Listening to the reasonable-sounding James Brokenshire,
it is clear the government is very keen we should all be immensely proud of our
contribution towards alleviating the plight of the millions of Syrian refugees,
forced to flee their homes by the wretched, increasingly fractured conflict in
the country.
And we must not for a second think its problems over net
migration have in any way impacted upon the United Kingdom only accepting 90
refugees in the last year.
The immigration minister was speaking as an Urgent
Question had been asked in the House of Commons about the government’s failure
to accept appeals from the UN High Commissioner for Refugees (UNHCR) to
increase the numbers of refugees allowed into the country.

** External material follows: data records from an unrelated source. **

/-- The next check fails, with its cause. -/
theorem SeqStartPasses.faulted {k : Nat} {failed : Bool} {c : Cause} {rest : List (Bool × Cause)}
    (h : SeqStartPasses s mask k) (hnext : (seqStartChecks 0 mask s).drop k = (failed, c) :: rest)
    (hfailed : failed = true) : ∃ t, exec (.seqStart 0 mask) s = .next t ∧ Faulted s t c :=
  command_faulted (h.trans (hnext ▸ firstFault_of_failed hfailed c rest))

/-- The next check passes too. -/
theorem SeqStartPasses.succ {k : Nat} {failed : Bool} {c : Cause}
    (h : SeqStartPasses s mask k)
    (hnext : (seqStartChecks 0 mask s).drop k = (failed, c) :: (seqStartChecks 0 mask s).drop (k + 1))
    (hpassed : failed = false) : SeqStartPasses s mask (k + 1) :=
  h.trans (hnext ▸ firstFault_of_passed hpassed c _)

theorem seqStartPasses_axis : SeqStartPasses s mask 1 := rfl

theorem seqStartPasses_mask (hfits : ∀ a, s.inst.nAxes ≤ a → mask.getLsbD a = false) : SeqStartPasses s mask 2 :=
  seqStartPasses_axis.succ rfl (maskNamesNoAxis_eq_false.mpr hfits)

theorem seqStartPasses_still (hfits : ∀ a, s.inst.nAxes ≤ a → mask.getLsbD a = false) (hstill : s.seqRun = false) :
    SeqStartPasses s mask 3 :=
  (seqStartPasses_mask hfits).succ rfl hstill

theorem seqStartPasses_free (hfits : ∀ a, s.inst.nAxes ≤ a → mask.getLsbD a = false) (hstill : s.seqRun = false)
    (hfree : ∀ a, mask.getLsbD a = true → s.contBusy a = false) : SeqStartPasses s mask 4 :=
  (seqStartPasses_still hfits hstill).succ rfl ((any_lanesOf_eq_false hfits).mpr hfree)

theorem seqStartPasses_period (hfits : ∀ a, s.inst.nAxes ≤ a → mask.getLsbD a = false) (hstill : s.seqRun = false)
    (hfree : ∀ a, mask.getLsbD a = true → s.contBusy a = false) (hperiod : s.seqPeriod ≠ 0) :
    SeqStartPasses s mask 5 :=
  (seqStartPasses_free hfits hstill hfree).succ rfl (decide_eq_false hperiod)

theorem seqStartPasses_lengths (hfits : ∀ a, s.inst.nAxes ≤ a → mask.getLsbD a = false) (hstill : s.seqRun = false)
    (hfree : ∀ a, mask.getLsbD a = true → s.contBusy a = false) (hperiod : s.seqPeriod ≠ 0) (hpos : 0 < len)
    (hshortest : IsShortest s mask len) : SeqStartPasses s mask 7 := by
  have hmask : SeqStartPasses s mask 6 :=
    (seqStartPasses_period hfits hstill hfree hperiod).succ rfl (decide_eq_false hshortest.mask_ne_zero)
  have hlen : s.shortest (lanesOf s.inst.nAxes mask) ≠ 0 := hshortest.shortest_eq hfits ▸ hpos.ne'
  exact hmask.succ rfl (decide_eq_false hlen)

end

/-- Settles O24: in each clause the checks before pass, and the next one fails. -/
theorem seqStartFaultsInOrder : Obligations.SeqStartFaultsInOrder := by
  intro s mask
  refine ⟨fun hmisfit => ?mask, fun hfits hrun => ?running, fun hfits hstill hbusy => ?busy,
    fun hfits hstill hfree hperiod => ?period, fun hfits hstill hfree hperiod hempty => ?empty,
    fun len hpos hfits hstill hfree hperiod hshortest hcheck hunequal => ?mismatch,
    fun len hpos hfits hstill hfree hperiod hshortest hequal hunwritten => ?unwritten⟩
  case mask =>
    refine seqStartPasses_axis.faulted rfl (Bool.of_not_eq_false fun hfalse => ?_)
    exact hmisfit (maskNamesNoAxis_eq_false.mp hfalse)
  case running => exact (seqStartPasses_mask hfits).faulted rfl hrun
  case busy =>
    refine (seqStartPasses_still hfits hstill).faulted rfl (Bool.of_not_eq_false fun hfalse => ?_)
    exact hbusy ((any_lanesOf_eq_false hfits).mp hfalse)
  case period => exact (seqStartPasses_free hfits hstill hfree).faulted rfl (decide_eq_true hperiod)
  case empty =>
    have hpasses := seqStartPasses_period hfits hstill hfree hperiod
    by_cases hmask : mask = 0
    · exact hpasses.faulted rfl (decide_eq_true hmask)
    · have hshortest : IsShortest s mask 0 := hempty.resolve_left hmask
      exact (hpasses.succ rfl (decide_eq_false hmask)).faulted rfl (decide_eq_true (hshortest.shortest_eq hfits))
  case mismatch =>
    have hlen : s.shortest (lanesOf s.inst.nAxes mask) = len := IsShortest.shortest_eq hfits hshortest
    obtain ⟨a, hbit, hne⟩ := hunequal
    refine (seqStartPasses_lengths hfits hstill hfree hperiod hpos hshortest).faulted rfl ?_
    rw [hcheck, hlen, Bool.true_and, any_lanesOf_eq_true hfits]
    exact ⟨a, hbit, decide_eq_true hne⟩
  case unwritten =>
    have hlen : s.shortest (lanesOf s.inst.nAxes mask) = len := IsShortest.shortest_eq hfits hshortest
    obtain ⟨a, i, hbit, hi, hnone⟩ := hunwritten
    have hpasses := seqStartPasses_lengths hfits hstill hfree hperiod hpos hshortest
    refine (hpasses.succ rfl ?_).faulted rfl ?_
    · rw [hlen]
      exact lengthMismatch_eq_false hfits hequal
    · rw [hlen]
      exact playsUnwritten_eq_true hfits hbit hi hnone

/-! ### What writes the sequence memory (R211) -/

/-- `t` is `s` after a `SEQ_WRITE` that completed. -/
structure Stores (s t : State) (axis : Byte) (index : BitVec 16) (e : Entry) : Prop where
  still : s.seqRun = false
  stored : t = respond 0 (seqStore axis.toNat index.toNat e s)

section
variable {s t : State}

/-- No instruction but `SEQ_WRITE` writes the sequence memory. -/
theorem exec_mem_cases {i : Instr} (hrun : exec i s = .next t) :
    t.mem = s.mem ∨ ∃ axis index e, i = .seqWrite axis index e 0 ∧ Stores s t axis index e := by
  have hcommand {effect : State} {checks : List (Bool × Cause)} (hrun : command s checks effect = .next t)
      (heffect : effect.mem = s.mem) : t.mem = s.mem :=
    command_keeps (P := fun u => u.mem = s.mem) hrun (fun c => raiseFault_mem c s) fun _ => heffect
  have hentry {e : Entry} (hrun : exec e.toInstr s = .next t) : t.mem = s.mem := by
    cases (exec_toInstr e s).symm.trans hrun
    exact (playEntry_sameProgram s.lane e s).mem
  cases i with
  | seqWrite axis index e rsv =>
    rcases command_cases s _ _ with ⟨c, -, -, hfault⟩ | ⟨hpass, heffect⟩
    · cases hfault.symm.trans hrun
      exact .inl rfl
    · cases heffect.symm.trans hrun
      obtain rfl : rsv = 0 := not_not.mp (of_decide_eq_false (hpass (decide (rsv ≠ 0), .badOperand) (by simp)))
      exact .inr ⟨axis, index, e, rfl, hpass (seqRunCheck s) (by simp), rfl⟩
  | goAbs axis | goRel axis => exact .inl (hcommand hrun (moveRel_sameProgram axis.toNat _ s).mem)
  | stepLoFwd => exact .inl (hentry (e := ⟨false, .fwd⟩) hrun)
  | stepHiFwd => exact .inl (hentry (e := ⟨true, .fwd⟩) hrun)
  | stepLoRev => exact .inl (hentry (e := ⟨false, .rev⟩) hrun)
  | stepHiRev => exact .inl (hentry (e := ⟨true, .rev⟩) hrun)
  | enable | disable | setDirection | setReference | setSpeedPw | setSpeedRps | setSpeedSps | setSpeedRpm
  | contStart | contStop | swingStart | swingStop | seqSetLen | seqSetPeriod | seqStart | readReg =>
    exact .inl (hcommand hrun rfl)

/-- No agent writes the sequence memory but the command executor with a `SEQ_WRITE`, and a reset. -/
theorem Acts.mem_cases {g : Agent} (hact : Acts s g t) (hlow : t.resetIn = false) :
    t.mem = s.mem ∨ ∃ axis index e, g = .cmd ∧ decodeCommand s.cmdWord s.cmdArg = .ok (.seqWrite axis index e 0)
      ∧ Stores (acceptCommand s) t axis index e := by
  cases hact with
  | nothing => exact .inl rfl
  | present => exact .inl (presentCommand_sameProgram s).mem
  | reset => exact .inl (resetEdge_sameProgram hlow).mem
  | command hdecode hexec =>
    rcases exec_mem_cases hexec with hmem | ⟨axis, index, e, rfl, hstores⟩
    · exact .inl hmem
    · exact .inr ⟨axis, index, e, rfl, hdecode, hstores⟩
  | illegal => exact .inl rfl
  | move => exact .inl (moveStep_sameProgram _ s).mem
  | tick _ _ hlanes => exact .inl (tick_sameProgram hlanes _).mem
  | toggle | edge => exact .inl rfl

theorem seqRead_congr (h : t.mem = s.mem) (a i : Nat) : t.seqRead a i = s.seqRead a i := by
  rw [State.seqRead, State.seqRead, h]

theorem cmdValid_of_mem_due (h : Agent.cmd ∈ s.due) : s.cmdValid = true := by
  obtain ⟨-, time, htime, -⟩ := mem_due h
  obtain ⟨hready, -⟩ := Option.ite_none_right_eq_some.mp htime
  simp only [Bool.and_eq_true] at hready
  exact hready.1.2

end

/-- Settles O48: the one agent that may write a cell is the command executor, and a `SEQ_WRITE` writes its own. -/
theorem entriesKeepTheirValue : Obligations.EntriesKeepTheirValue := by
  intro s t a i e hstep hlow hlow' hi hread
  rcases step_cases hstep with ⟨g, hdue, k, hg⟩ | ⟨-, rfl⟩
  · rw [holdReset_eq_self hlow] at hdue hg
    rcases (acts_of_perform hg).mem_cases hlow' with hmem | ⟨axis, x, e', rfl, hdecode, hstill, rfl⟩
    · exact .inl ((seqRead_congr hmem a i).trans hread)
    · by_cases hcell : cellOf axis.toNat x.toNat = cellOf a i
      · obtain ⟨rfl, rfl⟩ := cellOf_inj x.isLt hi hcell
        exact .inr ⟨axis, x, e', hdecode, cmdValid_of_mem_due hdue, rfl, hstill, rfl, rfl,
          seqRead_seqStore_self _ _ e' _⟩
      · exact .inl ((seqRead_seqStore_ne (Ne.symm hcell) e' _).trans hread)
  · rw [holdReset_eq_self hlow]
    exact .inl ((seqRead_congr (passTime_sameProgram s).mem a i).trans hread)

end Sys2Proof.Machine
end

section
/-! The four entry kinds, and a tick of the sequencer, which plays one entry on every participating axis (44_sequencer R218
to R226). -/

namespace Sys2Proof.Machine

/-! ### One entry on its lane (R219 to R222, R224) -/

/-- Axis `a` after the pin writes of an entry. -/
def State.entryAxis (s : State) (a : Nat) (e : Entry) : Axis :=
  { s.ax a with stepPin := e.pulse, dirPin := lvlDir s.inst e.edir }

/-- The two pin events of an entry on axis `a`. -/
def State.entryEvents (s : State) (a : Nat) (e : Entry) : List PinEvent :=
  [⟨s.now, .step a, e.pulse⟩, ⟨s.now, .dir a, lvlDir s.inst e.edir⟩]

/-- An entry was played on axis `a`: the axis is now `x`, the pin events `events` were recorded, and nothing else changed,
the command port included. -/
structure EntryDid (s t : State) (a : Nat) (x : Axis) (events : List PinEvent) : Prop
    extends SameBeside s t events 0 where
  axis : OnlyAxis s t a x
  cmdState : t.cmdState = s.cmdState := by simp
  rspStatus : t.rspStatus = s.rspStatus := by simp
  rspData : t.rspData = s.rspData := by simp
  rspValid : t.rspValid = s.rspValid := by simp

section
variable {s : State} {a : Nat}

theorem playEntry_of_static (hcont : (s.ax a).cont = false) (e : Entry) :
    playEntry a e s = writeDir a (lvlDir s.inst e.edir) (driveStep a e.pulse s) := by
  rw [playEntry, writeStep_eq_driveStep hcont]

theorem playEntry_of_driven (hcont : (s.ax a).cont = true) (e : Entry) :
    playEntry a e s = writeDir a (lvlDir s.inst e.edir) s := by
  rw [playEntry, writeStep_eq_self hcont]

/-- On an axis whose generator does not run, an entry drives both outputs. -/
theorem playEntry_did (ha : a < s.axes.length) (hcont : (s.ax a).cont = false) (e : Entry) :
    EntryDid s (playEntry a e s) a (s.entryAxis a e) (s.entryEvents a e) := by
  rw [playEntry_of_static hcont]
  exact {
    trace := by simp [State.entryEvents]
    axis := onlyAxis_of_modAx (f := fun x => { x with stepPin := e.pulse, dirPin := lvlDir s.inst e.edir }) ha (by simp)
      (ax_modAx_of_ax_modAx (by simp) (ax_driveStep a e.pulse s)) }

/-- A running generator keeps the step output for itself (10_state R46). -/
theorem playEntry_did_of_driven (ha : a < s.axes.length) (hcont : (s.ax a).cont = true) (e : Entry) :
    EntryDid s (playEntry a e s) a { s.ax a with dirPin := lvlDir s.inst e.edir }
      [⟨s.now, .dir a, lvlDir s.inst e.edir⟩] := by
  rw [playEntry_of_driven hcont]
  exact { axis := onlyAxis_of_modAx ha (by simp) (ax_writeDir a _ s) }

theorem playEntry_did_something (ha : a < s.axes.length) (e : Entry) :
    ∃ x events, EntryDid s (playEntry a e s) a x events := by
  cases hcont : (s.ax a).cont with
  | false => exact ⟨_, _, playEntry_did ha hcont e⟩
  | true => exact ⟨_, _, playEntry_did_of_driven ha hcont e⟩

end

/-- Settles O25: each kind is the pin writes of its PulseCommand on the lane, by whether a generator drives it. -/
theorem entriesDriveTheirPins : Obligations.EntriesDriveTheirPins := by
  intro s hshaped hlane a drives
  have ha : a < s.axes.length := hlane.trans_eq hshaped.symm
  have hdrives (e : Entry) : drives e.toInstr e.pulse (lvlDir s.inst e.edir) := by
    obtain ⟨x, events, h⟩ := playEntry_did_something ha e
    refine ⟨_, exec_toInstr e s, fun hcont => ?static, fun hcont => ?driven, h.sequencer, fun k => by rw [h.mem],
      h.world, h.cmdState, h.rspStatus, h.rspData, h.rspValid, h.draws, h.sticky⟩
    case static => exact ⟨(playEntry_did ha hcont e).axis, (playEntry_did ha hcont e).trace⟩
    case driven => exact ⟨(playEntry_did_of_driven ha hcont e).axis, (playEntry_did_of_driven ha hcont e).trace⟩
  exact ⟨hdrives ⟨false, .fwd⟩, hdrives ⟨true, .fwd⟩, hdrives ⟨false, .rev⟩, hdrives ⟨true, .rev⟩⟩

/-! ### The step of the sequencer (R223) -/

section
variable {s t : State} {a : Nat} {time : Time}

theorem perform_seq (h : s.seqNext = some time) : perform .seq s = tick time s := by
  simp only [perform, h]

theorem tick_of_playLanes (hidx : s.seqIdx.toNat < s.inst.seqDepth) (hlanes : playLanes s.lanes s = .next t) :
    tick time s = .next (advanceIndex time (reorderTick s t)) := by
  rw [tick, if_neg (not_le.mpr hidx), hlanes]

theorem playLanes_cons {i : Instr} (hfetch : s.fetchEntry a = i) {u : State}
    (hexec : exec i { s with lane := a } = .next u) (rest : List Nat) :
    playLanes (a :: rest) s = playLanes rest u := by
  rw [playLanes, hfetch, hexec]

theorem fetchEntry_of_seqRead {e : Entry} (h : s.seqRead a s.seqIdx.toNat = some e) : s.fetchEntry a = e.toInstr := by
  rw [State.fetchEntry, h]

/-- The decoder and the memory's accessor read a cell alike. -/
theorem seqRead_of_decodeEntry {n : Nat} {b : Byte} {i : Instr} (hread : memRead s.mem (cellOf a n) = some b)
    (hdecode : decodeEntry b = .ok i) : ∃ e : Entry, s.seqRead a n = some e ∧ i = e.toInstr := by
  unfold decodeEntry at hdecode
  split at hdecode
  · next e hentry =>
    cases hdecode
    exact ⟨e, by rw [State.seqRead, hread]; exact hentry, rfl⟩
  · cases hdecode

end

/-- Settles O37: the lone lane's fetch is the decoded cell. -/
theorem stepRunsTheEntry : Obligations.StepRunsTheEntry := by
  intro s t a time b i hreset hdue hnext hlanes hidx hread hdecode hexec
  obtain ⟨e, hentry, rfl⟩ := seqRead_of_decodeEntry hread hdecode
  have hplay : playLanes s.lanes s = .next t := by
    rw [hlanes, playLanes_cons (fetchEntry_of_seqRead hentry) hexec, playLanes]
  rw [step_of_due_eq_singleton hreset hdue, perform_seq hnext, tick_of_playLanes hidx hplay]

/-! ### The lanes of a tick, one after the other (R218, R226) -/

/-- The two states differ at most in their axes, the trace and the lane. -/
def OnlyPlays (s t : State) : Prop := t = { s with axes := t.axes, trace := t.trace, lane := t.lane }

Overall, Western countries have agreed they will resettle
up to 100,000 Syrian refugees over the next few months. This is not a tiny
number but only a dent in the 3.2million people who have fled the country and
meagre in comparison to the almost 1.2million in Lebanon, 1.1million in Turkey
and 630,000 in Jordan. And the UK and the United States have refused to commit
to any increase whatsoever. Nevertheless, the country should be very proud of
our efforts, as James Brokenshire said on ten separate occasions, variations
along the lines of this:
‘This government and this country can be proud of what we
are doing through this assistance and our political focus – and, yes, through the
vulnerable persons relocation scheme in providing asylum.’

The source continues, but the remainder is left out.